Keysight Technologies, Inc.
- Type: Public
- Traded as: NYSE: KEYS; S&P 500 component;
- Industry: Industry Aerospace; Cybersecurity; Data center; Digital health; Electronic design automation; Electronic test equipment; Electronics; Quantum computing; Semiconductor industry; Smart grid; Wired communication; Wireless communication;
- Predecessors: Electronic test and measurement division of HP and later Agilent Technologies
- Founded: 2014; 12 years ago
- Headquarters: Santa Rosa, California, U.S.
- Key people: Ron Nersesian (chairman) Satish Dhanasekaran (president and CEO)
- Products: AI data center infrastructure; Electronic design automation software; Electronic measurement equipment; Manufacturing inspection tools; Network testing and visibility systems; Semiconductor test and manufacturing systems;
- Revenue: US$5.38 billion (2025)
- Operating income: US$876 million (2025)
- Net income: US$850 million (2025)
- Total assets: US$11.3 billion (2025)
- Total equity: US$5.88 billion (2025)
- Number of employees: 16,800 (2025)
- Divisions: Design engineering software (PathWave Design); Electronic industrial solutions; Communication solutions; Network and security solutions;
- Website: keysight.com

= Keysight =

American technology company

Keysight Technologies, Inc. is a global company headquartered in Santa Rosa, California, that manufactures hardware and software for engineering workflows across design, test, and emulation. It serves industries including communications (5G/6G/NTN), aerospace and defense, AI/data center networking, automotive, semiconductors, digital healthcare, quantum computing, and energy.

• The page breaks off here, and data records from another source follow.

-- ==== Sys2Proof/Certificates/Slice0/Obligations.lean ====
section
/-! DEFINITION. Certificates/Slice0/Obligations.lean: the statements for the provers. Rule numbers are those of spec/. -/

open Sys2Proof Sys2Proof.Machine

/-! ## The step, and the RESET line -/

/-- The model's own queue (log 3): a step takes the command in front and has its effect with the queue's rest. -/
def Obligations.StepTakesTheFrontCommand : Prop :=
  ∀ (c : Instr) (rest : List Instr) (s : State),
    s.pending = c :: rest → step s = exec c { s with pending := rest }

/-- R179, R182 and the tables of chapters 2 to 10: what every block holds once RST_N has gone low, and what stands. (The
model's choices: that waiting requests stand is log 4, the record of answers log 5, the queue log 3, and that an assertion
with RST_N already low does the same again log 23.) -/
def Obligations.ResetLineAssertResetsEveryBlock : Prop :=
  ∀ s : State, ∃ t, exec .resetLineAssert s = .next t
    ∧ t.resetLow = true ∧ t.inHand = none ∧ t.bulk = none ∧ t.arb.inFlight = []
    ∧ (∀ r, t.arb.passCounts.of r = 0)
    ∧ t.hdr.lock = .hunt ∧ t.hdr.last = 0 ∧ t.hdr.badRun = 0 ∧ t.hdr.folded = 0 ∧ t.hdr.received = 0
    ∧ t.hdr.opened = none ∧ t.hdr.head = 0 ∧ t.hdr.count = 0
    ∧ (∀ i, t.hdr.byte i = 0) ∧ (∀ i, Table.get none t.hdr.history i = none)
    ∧ (∀ i, Table.get false t.hdr.landing i = false)
    ∧ (∀ i, t.dark.slot i = none) ∧ t.dark.tempSum = 0 ∧ t.dark.eref = 0 ∧ t.dark.erefSet = false
    ∧ t.rot.t0 = 0 ∧ t.rot.t0Set = false ∧ t.rot.phase = 0 ∧ t.rot.c = 2 ^ 30 ∧ t.rot.s = 0
    ∧ (∀ i, t.cache.sector i = none) ∧ t.cache.recency = [] ∧ (∀ i, t.cache.isTouched i = false)
    ∧ t.cache.flush = none ∧ t.cache.fill = none ∧ t.cache.writeback = none ∧ t.cache.firstFillError = none
    ∧ t.cmd.run = .idle ∧ t.cmd.mode = .light ∧ t.cmd.inFlight = none ∧ t.cmd.aborting = false
    ∧ t.cmd.record.code = 0 ∧ t.cmd.record.arg = 0 ∧ t.cmd.record.outcomeCode = 0 ∧ t.cmd.record.aborted = 0
    ∧ t.cmd.taken = 0 ∧ t.cmd.lastRefused = 0 ∧ t.cmd.progress = 0
    ∧ t.cmd.plan = ⟨⟨0, 0, 0, false, false, 0, 0, 0, 0, 0, 0, 0xE4, 0xE4, 3, 12, 16, 64, 65535, 0, 0, 0, 0⟩,
        256, 256, 0, 4000, 0, 0⟩
    ∧ t.cmd.snap = t.cmd.plan.frozen
    ∧ (∀ c, t.counter c = 0) ∧ t.rep.hotMarked = 0 ∧ t.rep.uncovered = 0 ∧ t.rep.clampMask = 0 ∧ t.rep.raised = 0
    ∧ t.attn = false ∧ t.alert = false ∧ (∀ i, t.classOf i = .ground)
    ∧ t.planBase = s.planBase ∧ t.waiting = s.waiting ∧ t.answers = s.answers ∧ t.pending = s.pending

/-- R168, R193: RST_N going high latches the straps and, with no request waiting, changes nothing else; with RST_N already
high the command changes nothing (log 23, the model's reading). -/
def Obligations.ReleaseLatchesTheStraps : Prop :=
  ∀ (p1 p0 : Bool) (s : State),
    (s.resetLow = true → s.waiting = [] →
      exec (.resetLineRelease p1 p0) s = .next { s with
        resetLow := false
        planBase := if p1 then (if p0 then 0x7FF00000 else 0x3FF00000) else (if p0 then 0x1FF00000 else 0x0FF00000) })
    ∧ (s.resetLow = false → exec (.resetLineRelease p1 p0) s = .next s)

/-! ## The P-link and its windows -/

/-- R167: a refused request is answered ERROR when taken, a read with its beats 0 (none for a bad beat count, R166), and
nothing else changes; every P-link row. Refused are a bad address or beat count, a byte at 2^31 or above, a 4 KiB boundary
crossed, and bytes in two windows; and the window of a byte is the first that holds it of the plan page, report page,
capture window, image view, coverage view, checkpoint, accumulator and dark region, placed by R168 and R169 (R170). -/
def Obligations.RefusedRequestsHaveNoEffect : Prop :=
  (∀ (i : Instr) (s : State) (r : Request), requestOf s i = some r → s.isFree → s.holdsBack r = false →
    s.refuses r = true →
    exec i s = .next (s.answering .error
      (match r with
       | .read _ n => if 1 ≤ n ∧ n ≤ 16 then List.replicate n 0 else []
       | .write _ _ => [])))
  ∧ (∀ (s : State) (r : Request),
    let a := r.addr.toNat
    let n := r.beatCount
    s.refuses r = true ↔
      (a % 8 ≠ 0 ∨ n = 0 ∨ 16 < n ∨ 2147483648 < a + 8 * n ∨ a / 4096 ≠ (a + 8 * n - 1) / 4096
        ∨ ∃ b, a ≤ b ∧ b < a + 8 * n ∧ s.windowOf b ≠ s.windowOf a))
  ∧ ∀ (s : State) (a : Nat),
    let f := if s.cmd.run = .idle then s.cmd.plan.frozen else s.cmd.snap
    let w := f.width.toNat
    let h := f.height.toNat
    let p := f.pitch.toNat
    let v := (h * p + 1048575) / 1048576 * 1048576
    let placed := s.cmd.run ≠ .idle ∨ (w % 32 = 0 ∧ 256 ≤ w ∧ w ≤ 6144 ∧ h % 32 = 0 ∧ 256 ≤ h ∧ h ≤ 4096
      ∧ p % 64 = 0 ∧ 2 * w ≤ p ∧ p ≤ 16384)
    let within (base size : Nat) := base ≤ a ∧ a < base + size
    (within s.planBase.toNat 4096 → s.windowOf a = .plan)
    ∧ (¬within s.planBase.toNat 4096 → within (s.planBase.toNat + 4096) 4096 → s.windowOf a = .report)
    ∧ (¬within s.planBase.toNat 8192 →
      (placed ∧ (s.cmd.run = .idle → f.captureBase.toNat % 1048576 = 0) ∧ within f.captureBase.toNat (4096 + h * p) →
        s.windowOf a = .capture)
      ∧ (¬(placed ∧ (s.cmd.run = .idle → f.captureBase.toNat % 1048576 = 0) ∧ within f.captureBase.toNat (4096 + h * p)) →
        (placed ∧ within f.resultBase.toNat v → s.windowOf a = .image)
        ∧ (¬(placed ∧ within f.resultBase.toNat v) →
          (placed ∧ within (f.resultBase.toNat + v) v → s.windowOf a = .coverage)
          ∧ (¬(placed ∧ within (f.resultBase.toNat + v) v) →
            (within f.ckptBase.toNat 8192 → s.windowOf a = .checkpoint)
            ∧ (¬within f.ckptBase.toNat 8192 →
              (placed ∧ within f.accBase.toNat (w / 32 * (h / 32) * 12288) → s.windowOf a = .accumulator)
              ∧ (¬(placed ∧ within f.accBase.toNat (w / 32 * (h / 32) * 12288)) →
                (within f.darkBase.toNat 201326592 → s.windowOf a = .dark)
                ∧ (¬within f.darkBase.toNat 201326592 → s.windowOf a = .pass)))))))

/-- R158, R165, R179: a request that cannot be taken, or stands behind one that cannot, waits, and nothing else changes. It
cannot be taken while a request is in hand, while RST_N is low, or while a CHECKPOINT is in flight and its address lies in the
placed capture window. While the first that waits cannot be taken, every row that issues no request has the effect it has with
none waiting, and then those that wait are taken in order, each as though it arrived at that moment, until one cannot be: so at
the end of the request in hand, at the release of the RESET line and at the end of a CHECKPOINT. (That they stand through an
assertion of the RESET line is log 4, DEDUCED; that an arrival is decided by its address and not by its row log 19, the model's
choice.) -/
def Obligations.RequestsWaitInOrder : Prop :=
  (∀ (i : Instr) (s : State) (r w : Request), requestOf s i = some r → (s.waiting ++ [r]).head? = some w → s.blocks w →
    exec i s = .next { s with waiting := s.waiting ++ [r] })
  ∧ (∀ (s : State) (r : Request),
    let f := if s.cmd.run = .idle then s.cmd.plan.frozen else s.cmd.snap
    let w := f.width.toNat
    let h := f.height.toNat
    let p := f.pitch.toNat
    s.blocks r ↔ s.inHand ≠ none ∨ s.resetLow = true
      ∨ ((∃ arg, s.cmd.inFlight = some (.checkpoint, arg))
        ∧ (s.cmd.run ≠ .idle ∨ (w % 32 = 0 ∧ 256 ≤ w ∧ w ≤ 6144 ∧ h % 32 = 0 ∧ 256 ≤ h ∧ h ≤ 4096
            ∧ p % 64 = 0 ∧ 2 * w ≤ p ∧ p ≤ 16384 ∧ f.captureBase.toNat % 1048576 = 0))
        ∧ f.captureBase.toNat ≤ r.addr.toNat ∧ r.addr.toNat < f.captureBase.toNat + (4096 + h * p)))
  ∧ ∀ (i : Instr) (s : State) (w : Request) (rest : List Request),
    requestOf s i = none → s.waiting = w :: rest → s.blocks w →
    ∃ t v, exec i { s with waiting := [] } = .next t ∧ t.waiting = [] ∧ exec i s = .next v ∧ State.admits s.waiting t v

/-- R173 to R175: a write is refused as protected exactly when it covers a byte of a region of the table of R175. (That the
checkpoint region is protected from the moment its operation begins, before its first grant, is log 32, DEDUCED; that the
plane of a COMMIT_DARK is free once its slot is no longer BUILDING is log 40, the model's choice: R57 says "while COMMIT_DARK
is in flight".) -/
def Obligations.ProtectedRegionsOfTheTable : Prop :=
  ∀ (s : State) (r : Request),
    let f := if s.cmd.run = .idle then s.cmd.plan.frozen else s.cmd.snap
    s.isProtected r = true ↔
      ∃ a, r.addr.toNat ≤ a ∧ a < r.addr.toNat + 8 * r.beatCount ∧
        (((s.cmd.run = .running ∨ s.cmd.run = .ending ∨ s.inFlightIs .commitDark = true ∨ s.inFlightIs .resume = true)
            ∧ (s.cmd.run ≠ .idle ∨ f.legal = true)
            ∧ f.accBase.toNat ≤ a ∧ a < f.accBase.toNat + f.width.toNat / 32 * (f.height.toNat / 32) * 12288)
        ∨ (∃ base : BitVec 32, base.toNat ≤ a ∧ a < base.toNat + 8192
            ∧ ((∃ parts lost step placed, s.bulk = some (.contextWrite base parts lost step placed))
              ∨ (∃ placed ended failed parts, s.bulk = some (.contextRead base placed ended failed parts))
              ∨ (∃ job placed ended failed parts, s.bulk = some (.recordRead job placed ended failed parts)
                  ∧ base = s.cmd.snap.ckptBase)
              ∨ (∃ job plane placed ended failed, s.bulk = some (.planeWrite job plane placed ended failed)
                  ∧ base = s.cmd.snap.ckptBase)
              ∨ (∃ image placed, s.bulk = some (.libraryWrite base image placed))
              ∨ (∃ placed, s.bulk = some (.libraryRead base placed))))
        ∨ (∃ k x, k < 4 ∧ s.dark.slot k = some x
            ∧ x.base.toNat ≤ a ∧ a < x.base.toNat + x.width.toNat / 32 * (x.height.toNat / 32) * 2048
            ∧ (x.building = true
              ∨ (s.cmd.mode = .light ∧ s.cmd.snap.darkUse = true ∧ (s.cmd.run = .running ∨ s.cmd.run = .ending)
                ∧ x.building = false ∧ x.width = s.cmd.snap.width ∧ x.height = s.cmd.snap.height))))

/-- R174, R175: a read of pass-through addresses, the plan page, or the accumulator, dark or checkpoint region is presented
as one transaction, and so is a write to any of them but the plan page, unless a protected region covers a byte of it: then
it is answered ERROR. Nothing else changes. A plan page write of any row that covers a byte of a protected region is answered
ERROR, neither snooped nor sent. -/
def Obligations.PassThroughIsCarriedOrProtected : Prop :=
  (∀ (i : Instr) (s : State) (addr : BitVec 32) (beats : List Beat), requestOf s i = some (.write addr beats) →
    s.takesIn (.write addr beats) .plan → s.isProtected (.write addr beats) = true →
    exec i s = .next (s.answering .error []))
  ∧ ∀ (s : State) (addr : BitVec 32) (n : Nat) (beats : List Beat) (w : Window),
    (s.takesIn (.read addr n) w → w ∈ [.pass, .plan, .accumulator, .dark, .checkpoint] →
      exec (.passThroughRead addr n) s = .next (s.carrying (.read addr n)))
    ∧ (s.takesIn (.write addr beats) w → w ∈ [.pass, .accumulator, .dark, .checkpoint] →
      exec (.passThroughWrite addr beats) s = .next
        (if s.isProtected (.write addr beats) = true then s.answering .error [] else s.carrying (.write addr beats)))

The company was formed as a spin-off of Agilent Technologies, which inherited and rebranded the test and measurement product lines developed and produced, from the late 1930s to the turn of the millennium, by Hewlett-Packard. Its name is a portmanteau of key and insight.

Since 2022, Satish Dhanasekaran has served as Keysight's CEO and president. Additional C-level executives include Neil Dougherty (CFO), Jason Kary (President, Electronic Industrial Solutions Group), and Kailash Narayanan (President, Communications Solutions Group).

Through expansions and acquisitions, the S&P 500-indexed company has grown beyond its initial focus on oscilloscopes to produce electronic design automation (EDA) software, network visibility and cybersecurity solutions, manufacturing technology, and system-level simulation platforms. It also works closely with more than 35 international engineering standards bodies to develop new standards and ensure accurate tests.

==Products==
Keysight's products include engineering hardware and software for a variety of form factors including benchtop, modular, and field instruments, for applications throughout the engineering lifecycle.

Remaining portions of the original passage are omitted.